[Dataset items]
◇ ◇ ◇

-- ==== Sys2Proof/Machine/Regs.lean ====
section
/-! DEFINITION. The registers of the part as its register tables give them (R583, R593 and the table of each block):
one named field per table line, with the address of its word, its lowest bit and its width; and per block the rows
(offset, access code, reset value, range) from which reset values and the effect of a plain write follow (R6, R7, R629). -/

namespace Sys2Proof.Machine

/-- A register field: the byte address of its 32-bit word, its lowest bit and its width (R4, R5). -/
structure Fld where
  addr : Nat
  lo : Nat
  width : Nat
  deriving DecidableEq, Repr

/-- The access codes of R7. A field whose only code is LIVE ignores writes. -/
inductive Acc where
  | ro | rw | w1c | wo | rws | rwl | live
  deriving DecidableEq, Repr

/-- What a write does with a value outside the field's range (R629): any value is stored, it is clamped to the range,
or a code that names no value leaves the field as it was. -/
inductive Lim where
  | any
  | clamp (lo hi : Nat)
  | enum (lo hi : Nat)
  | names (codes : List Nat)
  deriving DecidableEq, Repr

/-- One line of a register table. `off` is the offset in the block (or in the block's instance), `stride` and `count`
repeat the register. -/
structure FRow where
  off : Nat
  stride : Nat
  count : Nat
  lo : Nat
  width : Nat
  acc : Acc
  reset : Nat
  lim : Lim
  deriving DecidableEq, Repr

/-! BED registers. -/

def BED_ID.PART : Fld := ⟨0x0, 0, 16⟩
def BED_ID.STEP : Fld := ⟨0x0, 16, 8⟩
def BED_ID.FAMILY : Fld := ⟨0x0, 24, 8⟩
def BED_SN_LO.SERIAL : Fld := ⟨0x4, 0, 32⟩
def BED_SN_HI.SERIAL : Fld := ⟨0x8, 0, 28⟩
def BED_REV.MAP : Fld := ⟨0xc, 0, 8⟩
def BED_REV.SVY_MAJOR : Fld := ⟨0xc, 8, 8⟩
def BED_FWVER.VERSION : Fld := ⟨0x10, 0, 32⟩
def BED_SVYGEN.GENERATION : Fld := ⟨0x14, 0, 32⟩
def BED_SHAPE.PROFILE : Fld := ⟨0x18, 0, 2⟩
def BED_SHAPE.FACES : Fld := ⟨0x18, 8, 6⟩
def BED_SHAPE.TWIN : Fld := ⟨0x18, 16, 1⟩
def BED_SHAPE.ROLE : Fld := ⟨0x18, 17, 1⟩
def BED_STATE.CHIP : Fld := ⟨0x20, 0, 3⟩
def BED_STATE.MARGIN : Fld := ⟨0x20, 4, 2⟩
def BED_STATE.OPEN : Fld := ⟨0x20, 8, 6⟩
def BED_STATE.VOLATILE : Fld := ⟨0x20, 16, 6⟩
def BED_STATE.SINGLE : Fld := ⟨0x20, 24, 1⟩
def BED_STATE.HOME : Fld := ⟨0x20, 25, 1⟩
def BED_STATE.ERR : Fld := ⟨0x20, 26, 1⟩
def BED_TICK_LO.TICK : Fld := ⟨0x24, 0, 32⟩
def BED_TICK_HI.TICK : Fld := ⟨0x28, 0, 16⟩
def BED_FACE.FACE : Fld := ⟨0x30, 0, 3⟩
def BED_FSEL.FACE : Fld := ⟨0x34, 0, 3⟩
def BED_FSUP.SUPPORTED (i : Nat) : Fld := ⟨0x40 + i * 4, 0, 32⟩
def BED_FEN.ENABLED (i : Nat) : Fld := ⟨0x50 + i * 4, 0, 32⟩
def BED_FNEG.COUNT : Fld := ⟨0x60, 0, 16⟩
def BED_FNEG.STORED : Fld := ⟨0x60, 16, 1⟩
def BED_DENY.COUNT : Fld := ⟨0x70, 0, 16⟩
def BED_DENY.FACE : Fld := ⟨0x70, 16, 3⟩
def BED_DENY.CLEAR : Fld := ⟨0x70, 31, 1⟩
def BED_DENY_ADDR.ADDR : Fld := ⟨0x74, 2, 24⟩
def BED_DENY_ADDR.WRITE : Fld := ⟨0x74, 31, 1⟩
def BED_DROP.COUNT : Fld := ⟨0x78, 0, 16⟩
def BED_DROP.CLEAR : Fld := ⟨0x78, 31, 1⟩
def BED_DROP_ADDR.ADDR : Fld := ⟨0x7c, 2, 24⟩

◇ ◇ ◇

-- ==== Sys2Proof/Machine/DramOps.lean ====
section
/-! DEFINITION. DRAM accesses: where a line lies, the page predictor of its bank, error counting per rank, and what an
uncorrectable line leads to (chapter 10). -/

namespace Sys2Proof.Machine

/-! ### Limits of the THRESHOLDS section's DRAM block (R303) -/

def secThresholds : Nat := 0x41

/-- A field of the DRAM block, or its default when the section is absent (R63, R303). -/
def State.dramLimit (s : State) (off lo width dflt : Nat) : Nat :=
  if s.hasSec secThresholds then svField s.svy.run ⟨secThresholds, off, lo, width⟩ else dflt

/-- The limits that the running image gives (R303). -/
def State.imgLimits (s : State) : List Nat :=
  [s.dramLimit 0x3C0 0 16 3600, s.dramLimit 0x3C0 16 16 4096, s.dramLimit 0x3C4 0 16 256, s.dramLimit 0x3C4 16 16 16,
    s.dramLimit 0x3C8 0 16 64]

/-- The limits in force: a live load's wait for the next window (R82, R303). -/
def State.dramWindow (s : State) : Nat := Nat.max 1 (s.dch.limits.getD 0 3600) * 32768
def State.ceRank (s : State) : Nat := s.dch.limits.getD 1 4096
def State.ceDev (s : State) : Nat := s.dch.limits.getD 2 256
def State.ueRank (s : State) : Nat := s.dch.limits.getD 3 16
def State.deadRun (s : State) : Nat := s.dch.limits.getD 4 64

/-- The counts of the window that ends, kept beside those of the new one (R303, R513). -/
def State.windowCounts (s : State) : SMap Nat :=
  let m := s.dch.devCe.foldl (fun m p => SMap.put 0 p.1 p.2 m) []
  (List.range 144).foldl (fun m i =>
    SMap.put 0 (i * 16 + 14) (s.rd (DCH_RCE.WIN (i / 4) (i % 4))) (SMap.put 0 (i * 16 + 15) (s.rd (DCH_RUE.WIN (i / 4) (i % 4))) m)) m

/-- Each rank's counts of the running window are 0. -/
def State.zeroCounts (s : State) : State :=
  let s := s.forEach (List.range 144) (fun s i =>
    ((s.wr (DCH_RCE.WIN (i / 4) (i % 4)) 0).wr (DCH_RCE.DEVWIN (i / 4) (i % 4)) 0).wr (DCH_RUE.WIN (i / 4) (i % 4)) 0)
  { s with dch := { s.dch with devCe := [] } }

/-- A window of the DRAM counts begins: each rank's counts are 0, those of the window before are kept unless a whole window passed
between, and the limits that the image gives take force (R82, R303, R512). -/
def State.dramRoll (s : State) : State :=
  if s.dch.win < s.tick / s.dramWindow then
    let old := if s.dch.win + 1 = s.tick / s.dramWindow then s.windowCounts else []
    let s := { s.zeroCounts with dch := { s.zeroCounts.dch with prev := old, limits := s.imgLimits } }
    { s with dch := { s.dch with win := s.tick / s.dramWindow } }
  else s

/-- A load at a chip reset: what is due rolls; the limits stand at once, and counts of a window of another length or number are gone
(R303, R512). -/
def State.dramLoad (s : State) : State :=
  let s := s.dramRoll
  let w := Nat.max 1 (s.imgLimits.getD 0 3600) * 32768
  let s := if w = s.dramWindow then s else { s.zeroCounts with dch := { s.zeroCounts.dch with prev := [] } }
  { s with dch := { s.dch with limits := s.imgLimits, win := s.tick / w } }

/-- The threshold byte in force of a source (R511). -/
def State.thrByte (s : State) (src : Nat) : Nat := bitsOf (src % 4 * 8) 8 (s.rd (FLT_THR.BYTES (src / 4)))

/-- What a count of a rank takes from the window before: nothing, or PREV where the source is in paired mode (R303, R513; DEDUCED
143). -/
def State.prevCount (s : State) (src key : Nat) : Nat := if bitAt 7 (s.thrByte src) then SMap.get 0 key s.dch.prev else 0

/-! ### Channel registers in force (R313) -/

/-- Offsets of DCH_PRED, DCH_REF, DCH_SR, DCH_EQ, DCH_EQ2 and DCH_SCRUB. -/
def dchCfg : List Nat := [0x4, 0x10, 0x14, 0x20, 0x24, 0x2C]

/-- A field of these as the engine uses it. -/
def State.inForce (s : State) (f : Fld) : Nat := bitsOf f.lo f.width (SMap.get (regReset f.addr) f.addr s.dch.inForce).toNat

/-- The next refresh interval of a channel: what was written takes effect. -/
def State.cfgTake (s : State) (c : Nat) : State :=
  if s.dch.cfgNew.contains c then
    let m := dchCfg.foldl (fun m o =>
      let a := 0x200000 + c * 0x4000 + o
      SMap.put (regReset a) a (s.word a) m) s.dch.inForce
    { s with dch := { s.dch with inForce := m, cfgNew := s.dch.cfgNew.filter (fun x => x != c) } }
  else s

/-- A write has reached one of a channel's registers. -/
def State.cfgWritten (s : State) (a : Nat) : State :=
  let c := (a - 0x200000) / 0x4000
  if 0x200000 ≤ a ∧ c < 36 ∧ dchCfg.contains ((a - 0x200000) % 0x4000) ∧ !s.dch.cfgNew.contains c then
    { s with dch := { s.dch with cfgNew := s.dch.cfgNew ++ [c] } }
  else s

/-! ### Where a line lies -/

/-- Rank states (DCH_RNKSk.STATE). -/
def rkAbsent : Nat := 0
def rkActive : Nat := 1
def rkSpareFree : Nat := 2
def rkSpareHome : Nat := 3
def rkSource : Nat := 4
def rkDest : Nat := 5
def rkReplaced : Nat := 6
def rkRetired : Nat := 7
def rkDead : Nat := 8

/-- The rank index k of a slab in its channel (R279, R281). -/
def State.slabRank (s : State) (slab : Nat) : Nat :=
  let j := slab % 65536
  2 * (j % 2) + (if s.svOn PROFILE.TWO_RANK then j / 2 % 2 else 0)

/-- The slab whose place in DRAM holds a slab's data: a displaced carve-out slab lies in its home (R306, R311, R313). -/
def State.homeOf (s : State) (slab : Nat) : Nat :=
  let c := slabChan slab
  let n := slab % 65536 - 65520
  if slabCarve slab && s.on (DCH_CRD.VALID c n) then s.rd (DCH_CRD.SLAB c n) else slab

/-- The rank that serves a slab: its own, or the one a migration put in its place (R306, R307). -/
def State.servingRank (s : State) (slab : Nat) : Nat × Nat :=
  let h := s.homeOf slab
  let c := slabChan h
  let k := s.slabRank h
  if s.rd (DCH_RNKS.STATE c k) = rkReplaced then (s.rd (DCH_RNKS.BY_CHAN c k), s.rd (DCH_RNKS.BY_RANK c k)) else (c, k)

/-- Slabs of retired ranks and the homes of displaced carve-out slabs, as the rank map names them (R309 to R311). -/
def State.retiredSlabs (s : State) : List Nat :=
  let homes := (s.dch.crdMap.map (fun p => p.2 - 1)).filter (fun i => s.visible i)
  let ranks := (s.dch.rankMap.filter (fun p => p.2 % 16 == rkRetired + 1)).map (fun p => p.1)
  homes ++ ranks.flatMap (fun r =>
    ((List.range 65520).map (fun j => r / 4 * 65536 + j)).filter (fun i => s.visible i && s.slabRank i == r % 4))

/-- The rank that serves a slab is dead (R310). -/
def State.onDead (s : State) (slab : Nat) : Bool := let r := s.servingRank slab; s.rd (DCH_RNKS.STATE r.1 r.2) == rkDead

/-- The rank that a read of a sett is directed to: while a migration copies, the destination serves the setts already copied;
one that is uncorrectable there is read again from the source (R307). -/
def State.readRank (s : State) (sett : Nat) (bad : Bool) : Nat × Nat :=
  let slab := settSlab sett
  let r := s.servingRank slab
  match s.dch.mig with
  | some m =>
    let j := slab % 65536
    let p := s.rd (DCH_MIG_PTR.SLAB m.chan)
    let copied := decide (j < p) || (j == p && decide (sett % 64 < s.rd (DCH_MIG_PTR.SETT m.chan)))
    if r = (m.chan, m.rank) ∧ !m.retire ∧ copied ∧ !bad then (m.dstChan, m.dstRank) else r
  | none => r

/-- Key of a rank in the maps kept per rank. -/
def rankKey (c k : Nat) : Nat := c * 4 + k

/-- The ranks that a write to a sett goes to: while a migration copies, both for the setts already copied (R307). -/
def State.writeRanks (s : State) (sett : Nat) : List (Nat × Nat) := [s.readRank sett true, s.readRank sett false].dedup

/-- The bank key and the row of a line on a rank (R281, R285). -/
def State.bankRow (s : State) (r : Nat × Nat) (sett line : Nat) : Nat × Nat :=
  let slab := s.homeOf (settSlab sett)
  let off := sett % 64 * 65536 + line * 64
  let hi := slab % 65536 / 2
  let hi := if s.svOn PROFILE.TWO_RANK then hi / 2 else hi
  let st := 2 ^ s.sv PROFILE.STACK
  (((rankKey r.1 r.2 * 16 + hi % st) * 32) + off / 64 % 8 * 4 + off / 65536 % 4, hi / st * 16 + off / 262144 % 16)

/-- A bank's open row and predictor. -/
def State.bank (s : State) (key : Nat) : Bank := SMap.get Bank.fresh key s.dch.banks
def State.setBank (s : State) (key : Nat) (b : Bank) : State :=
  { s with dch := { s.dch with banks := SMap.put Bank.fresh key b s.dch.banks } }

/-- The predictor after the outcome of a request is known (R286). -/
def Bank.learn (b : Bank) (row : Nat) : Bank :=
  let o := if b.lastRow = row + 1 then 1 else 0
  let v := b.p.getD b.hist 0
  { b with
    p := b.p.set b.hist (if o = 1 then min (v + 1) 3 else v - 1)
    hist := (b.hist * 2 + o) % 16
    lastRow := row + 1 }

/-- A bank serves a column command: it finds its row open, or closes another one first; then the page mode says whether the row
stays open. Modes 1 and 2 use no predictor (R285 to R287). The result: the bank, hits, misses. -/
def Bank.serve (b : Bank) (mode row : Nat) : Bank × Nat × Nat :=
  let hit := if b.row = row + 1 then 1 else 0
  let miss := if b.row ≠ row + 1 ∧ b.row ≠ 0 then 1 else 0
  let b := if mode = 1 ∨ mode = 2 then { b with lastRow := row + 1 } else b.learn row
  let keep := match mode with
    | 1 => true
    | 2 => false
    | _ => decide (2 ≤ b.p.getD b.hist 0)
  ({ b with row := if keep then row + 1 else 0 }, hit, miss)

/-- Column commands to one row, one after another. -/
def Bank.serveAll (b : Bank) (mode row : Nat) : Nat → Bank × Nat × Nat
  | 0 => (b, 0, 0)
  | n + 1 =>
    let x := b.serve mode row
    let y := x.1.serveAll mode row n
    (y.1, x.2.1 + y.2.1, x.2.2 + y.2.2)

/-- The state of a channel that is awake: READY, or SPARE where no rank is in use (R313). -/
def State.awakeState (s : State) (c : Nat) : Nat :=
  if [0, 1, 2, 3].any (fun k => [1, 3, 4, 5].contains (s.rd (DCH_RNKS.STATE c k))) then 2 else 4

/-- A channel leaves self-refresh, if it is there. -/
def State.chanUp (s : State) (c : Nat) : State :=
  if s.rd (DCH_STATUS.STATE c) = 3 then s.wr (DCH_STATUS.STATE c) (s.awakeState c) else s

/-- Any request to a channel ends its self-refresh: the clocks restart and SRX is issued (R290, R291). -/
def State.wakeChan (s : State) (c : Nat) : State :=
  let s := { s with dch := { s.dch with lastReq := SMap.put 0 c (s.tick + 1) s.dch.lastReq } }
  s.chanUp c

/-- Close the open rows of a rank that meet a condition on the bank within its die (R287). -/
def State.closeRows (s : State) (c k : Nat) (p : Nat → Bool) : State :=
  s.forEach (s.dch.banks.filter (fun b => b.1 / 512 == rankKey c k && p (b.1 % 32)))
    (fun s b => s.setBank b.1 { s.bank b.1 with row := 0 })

◇ ◇ ◇

What you return should be exactly the lines above, starting at the one with "let c := slabChan h" and ending at the one with "homes ++ ranks.flatMap (fun r =>", and nothing else.

Solution for this exercise:
  let c := slabChan h
  let k := s.slabRank h
  if s.rd (DCH_RNKS.STATE c k) = rkReplaced then (s.rd (DCH_RNKS.BY_CHAN c k), s.rd (DCH_RNKS.BY_RANK c k)) else (c, k)

/-- Slabs of retired ranks and the homes of displaced carve-out slabs, as the rank map names them (R309 to R311). -/
def State.retiredSlabs (s : State) : List Nat :=
  let homes := (s.dch.crdMap.map (fun p => p.2 - 1)).filter (fun i => s.visible i)
  let ranks := (s.dch.rankMap.filter (fun p => p.2 % 16 == rkRetired + 1)).map (fun p => p.1)
  homes ++ ranks.flatMap (fun r =>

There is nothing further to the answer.